Framton Nuttel endeavoured to say the correct something which should duly flatter the niece of the moment without unduly discounting the aunt that was to come. Privately he doubted more than ever whether these formal visits on a succession of total strangers would do much towards helping the nerve cure which he was supposed to be undergoing.

Vera has just enough time to tell Framton her utterly false ghost story before her aunt arrives. Then he gives Mrs. Sappleton some further details about his health.

"The doctors agree in ordering me complete rest, an absence of mental excitement, and avoidance of anything in the nature of violent physical exercise," announced Framton, who laboured under the tolerably widespread delusion that total strangers and chance acquaintances are hungry for the least detail of one's ailments and infirmities, their cause and cure. "On the matter of diet they are not so much in agreement," he continued.

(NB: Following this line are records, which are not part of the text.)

/-! ## A request frame by its bytes (R193) -/

/-- A request frame of a role (R193): too short for a kind and tag, it is ignored; of no kind, or shorter than its kind uses, it is
refused BAD_ARGUMENT; else it is that request. -/
def State.request (s : State) (r : Role) (bs : List Byte) : State :=
  if bs.length < 2 then s
  else
    let b := fun i => bs.getD i 0#8
    let tag := (b 1).setWidth 4
    let chunk := b 2 ++ b 3
    match reqKindOf (b 0) with
    | none => s.answerByte r (b 0) tag (.bare .badArgument)
    | some k =>
      if bs.length < k.length then s.refuse r k tag .badArgument
      else match k with
        | .run => s.reqRun r tag (b 2)
        | .hold => s.reqHold r tag (b 2) (b 3)
        | .release => s.reqRelease r tag (b 2)
        | .stopJob => s.reqStopJob r tag (b 2)
        | .stopAll => s.reqStopAll r tag
        | .clearFaults => s.reqClearFaults r tag (b 2)
        | .home => s.reqHome r tag (b 2)
        | .trim => s.reqTrim r tag (b 2) (b 3)
        | .enterService => s.reqEnterService r tag
        | .leaveService => s.reqLeaveService r tag
        | .storeRead => s.reqStoreRead r tag chunk
        | .storeWrite => s.reqStoreWrite r tag chunk [b 4, b 5, b 6, b 7]
        | .softReset => s.reqSoftReset r tag

/-- A data frame taken by its identifier and bytes alone (R171, R193). -/
def State.anyFrame (s : State) (id : CanId) (bs : List Byte) : State := s.frameIn id bs (fun r t => t.request r bs)

/-! ## The commands -/

/-- The bytes of a request frame: kind, tag, arguments (table 1 of 13). -/
def frameBytes (k : ReqKind) (tag : BitVec 4) (args : List Byte) : List Byte := k.code :: tag.setWidth 8 :: args

/-- The two bytes of a chunk number (R191). -/
def chunkArg (n : BitVec 16) : List Byte := [(n >>> 8).setWidth 8, n.setWidth 8]

/-- RUN_ARRANGEMENT (R114). -/
def execRunArrangement (id : CanId) (tag : BitVec 4) (number : Byte) (s : State) : Host.Outcome State Fault Refusal :=
  (s.frameIn id (frameBytes .run tag [number]) (fun r t => t.reqRun r tag number)).done

/-- HOLD_MOVE (R99, R100). -/
def execHoldMove (id : CanId) (tag : BitVec 4) (axis dir : Byte) (s : State) : Host.Outcome State Fault Refusal :=
  (s.frameIn id (frameBytes .hold tag [axis, dir]) (fun r t => t.reqHold r tag axis dir)).done

/-- RELEASE_MOVE (R101). -/
def execReleaseMove (id : CanId) (tag : BitVec 4) (axis : Byte) (s : State) : Host.Outcome State Fault Refusal :=
  (s.frameIn id (frameBytes .release tag [axis]) (fun r t => t.reqRelease r tag axis)).done

/-- STOP_JOB (R106). -/
def execStopJob (id : CanId) (tag : BitVec 4) (target : Byte) (s : State) : Host.Outcome State Fault Refusal :=
  (s.frameIn id (frameBytes .stopJob tag [target]) (fun r t => t.reqStopJob r tag target)).done

/-- STOP_ALL (R107). -/
def execStopAll (id : CanId) (tag : BitVec 4) (s : State) : Host.Outcome State Fault Refusal :=
  (s.frameIn id (frameBytes .stopAll tag []) (fun r t => t.reqStopAll r tag)).done

/-- CLEAR_FAULTS (R173). -/
def execClearFaults (id : CanId) (tag : BitVec 4) (set : Byte) (s : State) : Host.Outcome State Fault Refusal :=
  (s.frameIn id (frameBytes .clearFaults tag [set]) (fun r t => t.reqClearFaults r tag set)).done

/-- HOME_AXES (R151). -/
def execHomeAxes (id : CanId) (tag : BitVec 4) (set : Byte) (s : State) : Host.Outcome State Fault Refusal :=
  (s.frameIn id (frameBytes .home tag [set]) (fun r t => t.reqHome r tag set)).done

/-- TRIM_ADJUST (R156). -/
def execTrimAdjust (id : CanId) (tag : BitVec 4) (axis code : Byte) (s : State) : Host.Outcome State Fault Refusal :=
  (s.frameIn id (frameBytes .trim tag [axis, code]) (fun r t => t.reqTrim r tag axis code)).done

/-- ENTER_SERVICE (R187). -/
def execEnterService (id : CanId) (tag : BitVec 4) (s : State) : Host.Outcome State Fault Refusal :=
  (s.frameIn id (frameBytes .enterService tag []) (fun r t => t.reqEnterService r tag)).done

/-- LEAVE_SERVICE (R189). -/
def execLeaveService (id : CanId) (tag : BitVec 4) (s : State) : Host.Outcome State Fault Refusal :=
  (s.frameIn id (frameBytes .leaveService tag []) (fun r t => t.reqLeaveService r tag)).done

/-- STORE_READ (R188). -/
def execStoreRead (id : CanId) (tag : BitVec 4) (chunk : BitVec 16) (s : State) : Host.Outcome State Fault Refusal :=
  (s.frameIn id (frameBytes .storeRead tag (chunkArg chunk)) (fun r t => t.reqStoreRead r tag chunk)).done

/-- STORE_WRITE (R188). -/
def execStoreWrite (id : CanId) (tag : BitVec 4) (chunk : BitVec 16) (b0 b1 b2 b3 : Byte) (s : State) : Host.Outcome State Fault Refusal :=
  (s.frameIn id (frameBytes .storeWrite tag (chunkArg chunk ++ [b0, b1, b2, b3]))
    (fun r t => t.reqStoreWrite r tag chunk [b0, b1, b2, b3])).done

/-- SOFT_RESET (R173). -/
def execSoftReset (id : CanId) (tag : BitVec 4) (s : State) : Host.Outcome State Fault Refusal :=
  (s.frameIn id (frameBytes .softReset tag []) (fun r t => t.reqSoftReset r tag)).done

/-- REQUEST_FRAME_OTHER (R193). -/
def execRequestFrameOther (id : CanId) (bs : List Byte) (s : State) : Host.Outcome State Fault Refusal := (s.anyFrame id bs).done

/-- A frame by its kind: a remote frame wakes a parked part and is ignored elsewhere (R167, R171). -/
def State.otherFrame (s : State) (id : CanId) (remote : Bool) (bs : List Byte) : State :=
  if remote then s.wake else s.anyFrame id bs

/-- FRAME_OTHER_ID (R171). -/
def execFrameOtherId (id : CanId) (remote : Bool) (bs : List Byte) (s : State) : Host.Outcome State Fault Refusal :=
  (s.otherFrame id remote bs).done

/-- VEHICLE_CONDITION (R132, R134 to R141). -/
def execVehicleCondition (id : CanId) (bs : List Byte) (s : State) : Host.Outcome State Fault Refusal := (s.anyFrame id bs).done

/-- OCCUPANCY (R133, R134 to R141). -/
def execOccupancy (id : CanId) (bs : List Byte) (s : State) : Host.Outcome State Fault Refusal := (s.anyFrame id bs).done

/-! ## The jobs' timers -/

/-- The hold timer of an ACTIVE bus hold job reaches 250 ms (R101). -/
def State.holdLost (s : State) (j : Slot) : State :=
  match s.jm.slots[j] with
  | some x => if x.kind = .hold && x.state == .active && x.holdTimer.running then s.haltJob j .holdLost (some .holdLost) else s
  | none => s

/-- HOLD_EXPIRY (R101). -/
def execHoldExpiry (j : Slot) (s : State) : Host.Outcome State Fault Refusal := (s.holdLost j).done

/-- The deferral timer of a DEFERRED move reaches 8 s (R123). -/
def State.deferralOver (s : State) (j : Slot) (a : Axis) : State :=
  match s.runningJob j with
  | none => s
  | some x => match x.row a with
    | some r => if r.state = .deferred then s.takeOutcome j .blocked none (some a.val) else s
    | none => s

/-- DEFERRAL_TIMEOUT (R123). -/
def execDeferralTimeout (j : Slot) (a : Axis) (s : State) : Host.Outcome State Fault Refusal := (s.deferralOver j a).done

end Machine
end Sys2Proof
end

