/-! ## Requests -/

/-- An accepted RUN_ARRANGEMENT becomes a SCENE job in the lowest FREE slot, with the claimed set of R115, one row for each move in record order and the
axes to home first in the homing order; while it is not DONE it stands on the scene list and owns its axes (R94 to R97, R113 to R116). -/
def Obligations.RunAccepted : Prop :=
  ∀ (s : State) (id : CanId) (r : Role) (tag : BitVec 4) (n : Byte) (x : Arrangement) (j : Slot),
    s.Hears id r → (s.heard r).gate r .run (decide (n.toNat ≤ 15)) = none → (s.heard r).runCheck (r == .tailgate) n.toNat = .ok x →
    (s.heard r).slotFor r = .ok j →
    (∀ k : Slot, k < j → s.jm.slots[k] ≠ none)
      ∧ ∃ t, exec (.runArrangement id tag n) s = .next t
      ∧ ((s.heard r).takeSlot j (s.runJob (.partner r) tag none x)).Follows t
      ∧ ∃ y, t.jm.slots[j] = some y ∧ y.cls = .scene ∧ y.source = .partner r ∧ y.tag = tag ∧ y.kind = .run ∧ y.claimed = s.claimSet x
        ∧ t.JobStands j y
        ∧ y.scene.map Scene.plan = some (x.number, x.moves.map (fun m => (m.axis, m.phase, m.target, if x.quiet || m.quiet then .quiet else .normal)))
        ∧ (s.homingQueue x ≠ [] → ∃ h, y.homing = some h ∧ h.list <:+ s.homingQueue x)

/-- An accepted HOLD_MOVE becomes an ATTENDED job that claims its axis and, while it is not DONE, stands on the attended list and owns it; a repeat in the
same direction restarts its hold timer, and one in the opposite direction is refused BUSY with the job's slot (R95 to R97, R99, R100). -/
def Obligations.HoldAccepted : Prop :=
  ∀ (s : State) (id : CanId) (r : Role) (tag : BitVec 4) (ab db : Byte) (a : Axis) (dir : Dir) (j : Slot),
    s.Hears id r → axisArg ab = some a → dirArg db = some dir → (s.heard r).gate r .hold true = none →
    ((s.activeHold r a = none → (s.heard r).holdCheck a dir = none → (s.heard r).slotFor r = .ok j →
      ∃ t, exec (.holdMove id tag ab db) s = .next t
        ∧ ((s.heard r).takeSlot j (holdJob (.partner r) tag none a dir .start)).Follows t
        ∧ ∃ y, t.jm.slots[j] = some y ∧ y.cls = .attended ∧ y.source = .partner r ∧ y.tag = tag ∧ y.kind = .hold ∧ y.axis = some a
          ∧ y.dir = some dir ∧ y.claimed = AxisSet.one a ∧ t.JobStands j y)
    ∧ (∀ x : Job, s.Quiet → s.activeHold r a = some j → s.jm.slots[j] = some x →
      ∃ t, exec (.holdMove id tag ab db) s = .next t ∧
        (if x.dir = some dir then ((s.heard r).setSlot j (some { x with holdTimer := .start })).Settles t
          else t.Answers r .hold tag .busy (wordDetail j.val)
            ∧ ((s.heard r).answer r .hold tag { code := .busy, failing := none, detail := some (wordDetail j.val) }).Settles t)))

/-- The steps before a kind's own checks, in their order: arguments, permission, Service Mode (R97, R172); NO_SLOT and QUOTA (R92, R97); and a request that
any check refuses leaves nothing but its answer in the sender's pending-refusal slot (R98); said of the three kinds that become jobs. Then the kinds' own
checks, each in its order with its refusal, failing axis and detail: a hold's (R99), a run's with its claimed set (R114, R115) and a homing's (R151). That
a run's NOT_ALLOWED names the lowest-numbered false predicate first, and then the lowest-numbered axis that needs it, is the model's reading (DEDUCED,
log 14), and that a hold's refusals name no failing axis is its choice (DESIGN CHOICE, log 15). -/
def Obligations.RefusedLeavesAnswer : Prop :=
  (∀ (s : State) (r : Role) (k : ReqKind) (good : Bool),
    (s.gate r k good = some .badArgument ↔ good = false)
      ∧ (s.gate r k good = some .notPermitted ↔ good = true ∧ permitted r k = false)
      ∧ (s.gate r k good = some .mode ↔ good = true ∧ permitted r k = true ∧ s.st.service = true ∧ (k = .run ∨ k = .hold ∨ k = .release))
      ∧ (permitted .service k = true)
      ∧ (permitted .body k = true ↔ k ∈ [.run, .hold, .release, .stopJob, .stopAll, .clearFaults])
      ∧ (permitted .tailgate k = true ↔ k ∈ [.run, .stopJob, .stopAll])
      ∧ (permitted .restraint k = true ↔ k = .stopAll)
      ∧ (s.slotFor r = .error .noSlot ↔ ∀ j : Slot, j.val < 14 → s.jm.slots[j] ≠ none)
      ∧ (s.slotFor r = .error .quota ↔ (∃ j : Slot, j.val < 14 ∧ s.jm.slots[j] = none) ∧ 4 ≤ s.partnerCount r))
  ∧ (∀ (s : State) (id : CanId) (r : Role) (tag : BitVec 4) (b b' : Byte), s.Quiet → s.Hears id r →
    (∀ c, (s.heard r).gate r .run (decide (b.toNat ≤ 15)) = some c →
      ∃ t, exec (.runArrangement id tag b) s = .next t ∧ ((s.heard r).refuse r .run tag c).Settles t)
    ∧ (∀ e, (s.heard r).gate r .run (decide (b.toNat ≤ 15)) = none → (s.heard r).runCheck (r == .tailgate) b.toNat = .error e →
      ∃ t, exec (.runArrangement id tag b) s = .next t ∧ ((s.heard r).answer r .run tag e).Settles t)
    ∧ (∀ x c, (s.heard r).gate r .run (decide (b.toNat ≤ 15)) = none → (s.heard r).runCheck (r == .tailgate) b.toNat = .ok x →
      (s.heard r).slotFor r = .error c → ∃ t, exec (.runArrangement id tag b) s = .next t ∧ ((s.heard r).refuse r .run tag c).Settles t)
    ∧ (axisArg b = none ∨ dirArg b' = none →
      ∃ t, exec (.holdMove id tag b b') s = .next t ∧ ((s.heard r).refuse r .hold tag .badArgument).Settles t)
    ∧ (∀ a dir, axisArg b = some a → dirArg b' = some dir → ∀ c, (s.heard r).gate r .hold true = some c →
      ∃ t, exec (.holdMove id tag b b') s = .next t ∧ ((s.heard r).refuse r .hold tag c).Settles t)
    ∧ (∀ a dir, axisArg b = some a → dirArg b' = some dir → (s.heard r).gate r .hold true = none → s.activeHold r a = none →
      (∀ e, (s.heard r).holdCheck a dir = some e →
        ∃ t, exec (.holdMove id tag b b') s = .next t ∧ ((s.heard r).answer r .hold tag e).Settles t)
      ∧ (∀ c, (s.heard r).holdCheck a dir = none → (s.heard r).slotFor r = .error c →
        ∃ t, exec (.holdMove id tag b b') s = .next t ∧ ((s.heard r).refuse r .hold tag c).Settles t))
    ∧ (setArg b = none → ∃ t, exec (.homeAxes id tag b) s = .next t ∧ ((s.heard r).refuse r .home tag .badArgument).Settles t)
    ∧ (∀ m, setArg b = some m →
      (∀ c, (s.heard r).gate r .home true = some c →
        ∃ t, exec (.homeAxes id tag b) s = .next t ∧ ((s.heard r).refuse r .home tag c).Settles t)
      ∧ (∀ e, (s.heard r).gate r .home true = none → (s.heard r).homeCheck m = some e →
        ∃ t, exec (.homeAxes id tag b) s = .next t ∧ ((s.heard r).answer r .home tag e).Settles t)
      ∧ (∀ c, (s.heard r).gate r .home true = none → (s.heard r).homeCheck m = none → (s.heard r).slotFor r = .error c →
        ∃ t, exec (.homeAxes id tag b) s = .next t ∧ ((s.heard r).refuse r .home tag c).Settles t)))
  ∧ ∀ s : State,
    let taken : Axis → Prop := fun a => s.jm.claims[a] ≠ none
    let shut : Axis → Prop := fun a => s.ac[a].lockedOut = true ∨ ∃ d l, s.driveAxis a = some d ∧ d.commonLeg = some l ∧ s.da.legFault[l] = true
    let lost : Axis → Prop := fun a => s.validity[a] ≠ .valid
    let lowest : AxisSet → (Axis → Prop) → Axis → Prop := fun m f a =>
      AxisSet.has m a = true ∧ f a ∧ ∀ b : Axis, b < a → AxisSet.has m b = true → ¬ f b
    let free : AxisSet → (Axis → Prop) → Prop := fun m f => ∀ a : Axis, AxisSet.has m a = true → ¬ f a
    let busy : Option Axis → Slot → Refused := fun a j => { code := .busy, failing := a, detail := some (wordDetail j.val) }
    let barred : Axis → Refused := fun a => { code := .lockedOut, failing := some a, detail := none }
    let unmet : Option Axis → Fin 5 → Refused := fun a n => { code := .notAllowed, failing := a, detail := some (wordDetail n.val) }
    (∀ (a : Axis) (dir : Dir),
      let needs : Fin 5 → Prop := fun n => (s.attendedMask a).getLsbD n.val = true
      let room : Prop := ∃ e, s.envelope a = some e
        ∧ s.tolerance a < Sys2Proof.dist (match dir with | .positive => e.2 | .negative => e.1) s.ac[a].position
      (∀ j, s.jm.claims[a] = some j → s.holdCheck a dir = some (busy none j))
      ∧ (¬ taken a → lost a → s.holdCheck a dir = some (.bare .unverified))
      ∧ (¬ taken a → ¬ lost a → shut a → s.holdCheck a dir = some (.bare .lockedOut))
      ∧ (∀ n, ¬ taken a → ¬ lost a → ¬ shut a → needs n → s.predicate n a = false → (∀ k : Fin 5, k < n → needs k → s.predicate k a = true) →
        s.holdCheck a dir = some (unmet none n))
      ∧ (¬ taken a → ¬ lost a → ¬ shut a → (∀ n, needs n → s.predicate n a = true) → ¬ room →
        s.holdCheck a dir = some { code := .atLimit, failing := none, detail := some (wordDetail s.ac[a].position) })
      ∧ (¬ taken a → ¬ lost a → ¬ shut a → (∀ n, needs n → s.predicate n a = true) → room → s.holdCheck a dir = none))
    ∧ (∀ (tailgate : Bool) (n : Nat),
      ((∀ y ∈ s.st.arrangements.getD [], y.number ≠ n) → s.runCheck tailgate n = .error (.bare .unknownArrangement))
      ∧ ∀ x, s.arrangement n = some x →
        let m : AxisSet := s.claimSet x
        let known : Prop := s.st.drive.isSome = true ∧ s.st.rules.isSome = true
        let ready : Prop := known ∧ (tailgate = true → x.cargo = true)
        let homed : Prop := x.autoHome = true ∨ free x.axes lost
        let lacks : Fin 5 → Axis → Prop := fun k a => s.predicate k a = false ∧ ((AxisSet.has m a = true ∧ (s.automaticMask a).getLsbD k.val = true)
          ∨ (k = 1 ∧ x.parkRequired = true) ∨ (k = 4 ∧ x.rearAccess = true ∧ AxisSet.has x.axes a = true))
        x ∈ s.st.arrangements.getD [] ∧ x.number = n
        ∧ (∀ a : Axis, AxisSet.has m a = true ↔ (∃ v ∈ x.moves, v.axis = a) ∨ (x.autoHome = true ∧ lost a))
        ∧ (¬ known → s.runCheck tailgate n = .error (.bare .storeInvalid))
        ∧ (known → tailgate = true → x.cargo = false → s.runCheck tailgate n = .error (.bare .notPermitted))
        ∧ (∀ a j, ready → lowest m taken a → s.jm.claims[a] = some j → s.runCheck tailgate n = .error (busy (some a) j))
        ∧ (∀ a, ready → free m taken → lowest m shut a → s.runCheck tailgate n = .error (barred a))
        ∧ (∀ a, ready → free m taken → free m shut → x.autoHome = false → lowest x.axes lost a →
          s.runCheck tailgate n = .error { code := .unverified, failing := some a, detail := none })
        ∧ (∀ k a, ready → free m taken → free m shut → homed → lacks k a → (∀ i b, i < k → ¬ lacks i b) → (∀ b : Axis, b < a → ¬ lacks k b) →
          s.runCheck tailgate n = .error (unmet (if k.val < 2 then none else some a) k))
        ∧ (ready → free m taken → free m shut → homed → (∀ k a, ¬ lacks k a) → s.runCheck tailgate n = .ok x))
    ∧ ∀ m : AxisSet,
      let still : Prop := s.predicate 0 0 = true ∧ s.predicate 1 0 = true
      (s.predicate 0 0 = false → s.homeCheck m = some (unmet none 0))
      ∧ (s.predicate 0 0 = true → s.predicate 1 0 = false → s.homeCheck m = some (unmet none 1))
      ∧ (∀ a j, still → lowest m taken a → s.jm.claims[a] = some j → s.homeCheck m = some (busy (some a) j))
      ∧ (∀ a, still → free m taken → lowest m shut a → s.homeCheck m = some (barred a))
      ∧ (still → free m taken → free m shut → s.homeCheck m = none)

Framton's sister knew some people in the area, but not really very well. She had insisted on giving her brother letters of introduction to these people, probably under the assumption that such isolated country dwellers would welcome visitors from the big city of London. The sister had been staying with the local vicar, which made it impossible for anyone who received her letter of introduction to fail at least to invite Framton to tea. That is evidently Mrs. Sappleton's intention. It is nearly tea time, and she is awaiting the return pf her husband and her two brothers from their customary bird-hunting, which seems to be all they ever do and all they ever talk about..

The author establishes that Framton is seeking "complete rest, an absence of mental excitement, and avoidance of anything in the nature of violent physical exercise" because the poor man is going to experience just the opposite when he sees the men who have supposedly been dead for three years approaching the open window, all of them carrying guns. The story is told in such a way that the reader does not realize why Framton panics and goes running out of the house and down the country road until Mrs. Sappleton's husband enters and shows that he is not a ghost when he asks:

"Who was that who bolted out as we came up?"